INSTRUCTIONS TO FOLLOW: Could every line of the data be printed exactly as it reads?

[Saved data entries]

· · · ·

theorem claimSource_eq_foldl (s : State) (x : Nat) : s.claimSource x = (s.eligibleFor x).foldl s.better none := rfl

/-- The walk keeps an earlier source against a later one of no higher PRIORITY, so it ends at one that precedes all others. -/
theorem foldl_better (s : State) (l : List Nat) (b : Nat) (hl : (b :: l).Pairwise (· < ·)) :
    ∃ a ∈ b :: l, l.foldl s.better (some b) = some a ∧ ∀ q ∈ b :: l, s.precedes a q := by
  induction l generalizing b with
  | nil => exact ⟨b, List.mem_singleton_self b, rfl, fun q hq => List.mem_singleton.mp hq ▸ precedes_refl s b⟩
  | cons c l ih =>
    obtain ⟨hb, hcl⟩ := List.pairwise_cons.mp hl
    obtain ⟨hb_c, hb_l⟩ := List.forall_mem_cons.mp hb
    rw [List.foldl_cons, State.better]
    by_cases hprio : s.srcPrio b < s.srcPrio c
    · obtain ⟨a, ha, hfold, hall⟩ := ih c hcl
      have hac := hall c List.mem_cons_self
      exact ⟨a, List.mem_cons_of_mem b ha, by rw [if_pos hprio, hfold],
        List.forall_mem_cons.mpr ⟨precedes_trans hac (.inl hprio), hall⟩⟩
    · obtain ⟨a, ha, hfold, hall⟩ := ih b (List.pairwise_cons.mpr ⟨hb_l, (List.pairwise_cons.mp hcl).2⟩)
      obtain ⟨hab, hal⟩ := List.forall_mem_cons.mp hall
      have hbc : s.precedes b c := by
        unfold State.precedes
        omega
      exact ⟨a, List.mem_cons.mpr ((List.mem_cons.mp ha).imp_right (List.mem_cons_of_mem c)), by rw [if_neg hprio, hfold],
        List.forall_mem_cons.mpr ⟨hab, List.forall_mem_cons.mpr ⟨precedes_trans hab hbc, hal⟩⟩⟩

/-- R458: a claim takes the eligible source of its context that precedes all others, and none only when no source is eligible. -/
theorem claimSource_cases (s : State) (x : Nat) :
    (s.eligibleFor x = [] ∧ s.claimSource x = none) ∨
      ∃ a ∈ s.eligibleFor x, s.claimSource x = some a ∧ ∀ q ∈ s.eligibleFor x, s.precedes a q := by
  have hsorted := pairwise_lt_eligibleFor s x
  rw [claimSource_eq_foldl]
  cases hl : s.eligibleFor x with
  | nil => exact .inl ⟨rfl, rfl⟩
  | cons b l => exact .inr (foldl_better s l b (hl ▸ hsorted))

theorem claimSource_eq_some {s : State} {x src : Nat} (h : s.claimSource x = some src) :
    src ∈ s.eligibleFor x ∧ ∀ q ∈ s.eligibleFor x, s.precedes src q := by
  obtain ⟨-, hnone⟩ | ⟨a, ha, hsome, hall⟩ := claimSource_cases s x
  · exact absurd (hnone.symm.trans h) (Option.some_ne_none src).symm
  · obtain rfl := Option.some.inj (hsome.symm.trans h)
    exact ⟨ha, hall⟩

theorem eligibleFor_of_claimSource_none {s : State} {x : Nat} (h : s.claimSource x = none) : s.eligibleFor x = [] := by
  obtain ⟨hnil, -⟩ | ⟨a, -, hsome, -⟩ := claimSource_cases s x
  · exact hnil
  · exact absurd (hsome.symm.trans h) (Option.some_ne_none a)

theorem claimValue_of_some {s : State} {x src : Nat} (h : s.claimSource x = some src) : s.claimValue x = src := by
  rw [State.claimValue, h]

theorem claimValue_of_none {s : State} {x : Nat} (h : s.claimSource x = none) :
    s.claimValue x = if s.eng.irq.asserted.contains x then 2047 else 0 := by
  rw [State.claimValue, h]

· · · ·

ANSWER BOX:
theorem claimSource_eq_foldl (s : State) (x : Nat) : s.claimSource x = (s.eligibleFor x).foldl s.better none := rfl

/-- The walk keeps an earlier source against a later one of no higher PRIORITY, so it ends at one that precedes all others. -/
theorem foldl_better (s : State) (l : List Nat) (b : Nat) (hl : (b :: l).Pairwise (· < ·)) :
    ∃ a ∈ b :: l, l.foldl s.better (some b) = some a ∧ ∀ q ∈ b :: l, s.precedes a q := by
  induction l generalizing b with
  | nil => exact ⟨b, List.mem_singleton_self b, rfl, fun q hq => List.mem_singleton.mp hq ▸ precedes_refl s b⟩
  | cons c l ih =>
    obtain ⟨hb, hcl⟩ := List.pairwise_cons.mp hl
    obtain ⟨hb_c, hb_l⟩ := List.forall_mem_cons.mp hb
    rw [List.foldl_cons, State.better]
    by_cases hprio : s.srcPrio b < s.srcPrio c
    · obtain ⟨a, ha, hfold, hall⟩ := ih c hcl
      have hac := hall c List.mem_cons_self
      exact ⟨a, List.mem_cons_of_mem b ha, by rw [if_pos hprio, hfold],
        List.forall_mem_cons.mpr ⟨precedes_trans hac (.inl hprio), hall⟩⟩
    · obtain ⟨a, ha, hfold, hall⟩ := ih b (List.pairwise_cons.mpr ⟨hb_l, (List.pairwise_cons.mp hcl).2⟩)
      obtain ⟨hab, hal⟩ := List.forall_mem_cons.mp hall
      have hbc : s.precedes b c := by
        unfold State.precedes
        omega
      exact ⟨a, List.mem_cons.mpr ((List.mem_cons.mp ha).imp_right (List.mem_cons_of_mem c)), by rw [if_neg hprio, hfold],
        List.forall_mem_cons.mpr ⟨hab, List.forall_mem_cons.mpr ⟨precedes_trans hab hbc, hal⟩⟩⟩

/-- R458: a claim takes the eligible source of its context that precedes all others, and none only when no source is eligible. -/
theorem claimSource_cases (s : State) (x : Nat) :
    (s.eligibleFor x = [] ∧ s.claimSource x = none) ∨
      ∃ a ∈ s.eligibleFor x, s.claimSource x = some a ∧ ∀ q ∈ s.eligibleFor x, s.precedes a q := by
  have hsorted := pairwise_lt_eligibleFor s x
  rw [claimSource_eq_foldl]
  cases hl : s.eligibleFor x with
  | nil => exact .inl ⟨rfl, rfl⟩
  | cons b l => exact .inr (foldl_better s l b (hl ▸ hsorted))

theorem claimSource_eq_some {s : State} {x src : Nat} (h : s.claimSource x = some src) :
    src ∈ s.eligibleFor x ∧ ∀ q ∈ s.eligibleFor x, s.precedes src q := by
  obtain ⟨-, hnone⟩ | ⟨a, ha, hsome, hall⟩ := claimSource_cases s x
  · exact absurd (hnone.symm.trans h) (Option.some_ne_none src).symm
  · obtain rfl := Option.some.inj (hsome.symm.trans h)
    exact ⟨ha, hall⟩

theorem eligibleFor_of_claimSource_none {s : State} {x : Nat} (h : s.claimSource x = none) : s.eligibleFor x = [] := by
  obtain ⟨hnil, -⟩ | ⟨a, -, hsome, -⟩ := claimSource_cases s x
  · exact hnil
  · exact absurd (hsome.symm.trans h) (Option.some_ne_none a)

theorem claimValue_of_some {s : State} {x src : Nat} (h : s.claimSource x = some src) : s.claimValue x = src := by
  rw [State.claimValue, h]

theorem claimValue_of_none {s : State} {x : Nat} (h : s.claimSource x = none) :
    s.claimValue x = if s.eng.irq.asserted.contains x then 2047 else 0 := by
  rw [State.claimValue, h]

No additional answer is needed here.